Here’s what DML_ONLY mode enables:

✅ Data Migration Scripts

-- Import data from CSV
INSERT INTO users (name, email, created_at)
SELECT name, email, NOW() FROM staging_users;

-- Clean up staging
DELETE FROM staging_users WHERE imported = true;

✅ Application Agents

-- Update order status
UPDATE orders 
SET status = 'shipped', shipped_at = NOW()
WHERE order_id = 12345;

-- Insert audit log
INSERT INTO audit_logs (action, user_id, timestamp)
VALUES ('ORDER_SHIPPED', 42, NOW());

❌ Can’t Break Things

-- These are blocked:
DROP TABLE users;           -- ❌ DDL blocked
TRUNCATE TABLE orders;      -- ❌ DDL blocked
CREATE INDEX idx_email;     -- ❌ DDL blocked
ALTER TABLE users ADD...;   -- ❌ DDL blocked

-- These require WHERE:
DELETE FROM users;          -- ❌ Missing WHERE
UPDATE orders SET status;   -- ❌ Missing WHERE

Key Takeaways

  1. Reuse battle-tested code: Building on top of SafeSqlDriver saved weeks of work and countless security bugs.

  2. Code review yourself: Taking time to review my own code before submitting revealed 6 critical issues.

  3. Fail safe, not silent: Better to block a legitimate edge case than allow accidental data destruction.

  4. Test exhaustively: 48 tests might seem like overkill, but they caught issues with UPSERT, error messages, and type checking.

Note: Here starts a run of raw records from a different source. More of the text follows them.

/-! ## The obligations -/

/-- Settles O19: among the rows below the first, which do not look at `rst`, the decoder's case selects its own row and no
other; the first row takes precedence as RESET does. -/
theorem decodeIsTheFirstRowOfTheSelectionTable : Obligations.DecodeIsTheFirstRowOfTheSelectionTable := by
  refine ⟨fun f => ?first, fun f => ?unique, rfl⟩
  case first =>
    rw [firstRow_selectTable]
    cases rst : f.rst with
    | true => simp [decode, rst]
    | false => rw [firstRow_eq_head?_selectedOps, selectedOps_lower rst]; rfl
  case unique =>
    have running : ({ f with rst := false } : Fetch).rst = false := rfl
    calc (selectTable.drop 1).countP (fun r => r.holds f)
        = (selectTable.drop 1).countP (fun r => r.holds { f with rst := false }) :=
          List.countP_congr fun r hr => by rw [holds_lower_of_other_rst f false r hr]
      _ = 1 := by rw [countP_holds_eq_length_selectedOps, selectedOps_lower running, List.length_singleton]

/-- Settles O20: the marker test while seeking, and `cnt` alone while reading. -/
theorem everyByteValueDecodes : Obligations.EveryByteValueDecodes :=
  ⟨fun _ => congrArg Except.ok decodeSeeking_marker, fun _ _ ne => congrArg Except.ok (decodeSeeking_of_ne ne),
    fun slot b => congrArg Except.ok (decodeBody_castSucc slot b), fun b => congrArg Except.ok (decodeBody_last b)⟩

/-- Settles O23: below bit 7 the shift brings nothing, above it the low byte has no bit. -/
theorem rawWordBitByBit : Obligations.RawWordBitByBit := by
  intro lo hi
  refine ⟨fun k hk => ?low, ?shared, fun k hge hle => ?high⟩
  case low => simp [rawWord_getLsbD lo hi (by omega : k < 15), hk]
  case shared => simp [rawWord_getLsbD]
  case high =>
    have beyond : lo.getLsbD k = false := lo.getLsbD_of_ge k hge
    simp [rawWord_getLsbD lo hi (by omega : k < 15), beyond, (by omega : 7 ≤ k)]

/-- Settles O24: the flags are the mask tests, each mask test reads one of bits 5 to 0, and so does the connection field. -/
theorem rowFlagsAreBitsFiveDownToZero : Obligations.RowFlagsAreBitsFiveDownToZero := by
  refine ⟨fun b => ⟨?length, fun t ht => ?bit, fun t ht => ?maskTest, connections_rowConn b⟩, fun b c lowSix => ?onlyLowSix⟩
  case length => rfl
  case bit => simp [rowFlags_eq_map_getLsbD, ht]
  case maskTest => simp [rowFlags_eq_map_maskTest, ht]
  case onlyLowSix =>
    calc rowFlags b = connections (rowConn b) := (connections_rowConn b).symm
      _ = connections (rowConn c) := congrArg connections lowSix
      _ = rowFlags c := connections_rowConn c

end Sys2Proof.Machine
end

section
/-! PROOFS of the family 40_scaler: the one range-mapper of the block (R104). -/

namespace Sys2Proof.Machine

/-! ## The configuration `Config.scaler` -/

/-- `Q(v)` of the block: gain `1/1024`, offset 0. -/
theorem exactValue_configScaler (v : Nat) : exactValue Config.scaler v = (v : ℚ) / 1024 := by
  simp [exactValue, Config.scaler]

  5. Error messages matter: Specific error messages turn frustrating debugging sessions into quick fixes.

The Result

The DML_ONLY mode is now ready for production use. It provides:

  • Safety: WHERE clause requirements prevent accidental mass deletions
  • Clarity: Specific error messages guide users to fix issues
  • Flexibility: Supports complex queries (CTEs, JOINs, subqueries, UPSERT)
  • Performance: Optional timeout configuration for long-running queries
  • Compatibility: Zero breaking changes to existing code

You can use it today:

mcp-server-postgres postgres://user:pass@localhost/dbname \
  --access-mode dml_only \
  --query-timeout 30

What’s Next?

Potential future enhancements:

  • Optional flag to allow UPDATE/DELETE without WHERE for legitimate use cases
  • Row-level security integration
  • Query cost estimation to prevent expensive operations
  • Rate limiting for DML operations

But for now, DML_ONLY mode solves the core problem: giving AI agents and automated scripts the access they need, without the access that could destroy your data.


The complete implementation is available my fork the postgres-mcp repository. All 55 tests passing, code review complete, ready for merge.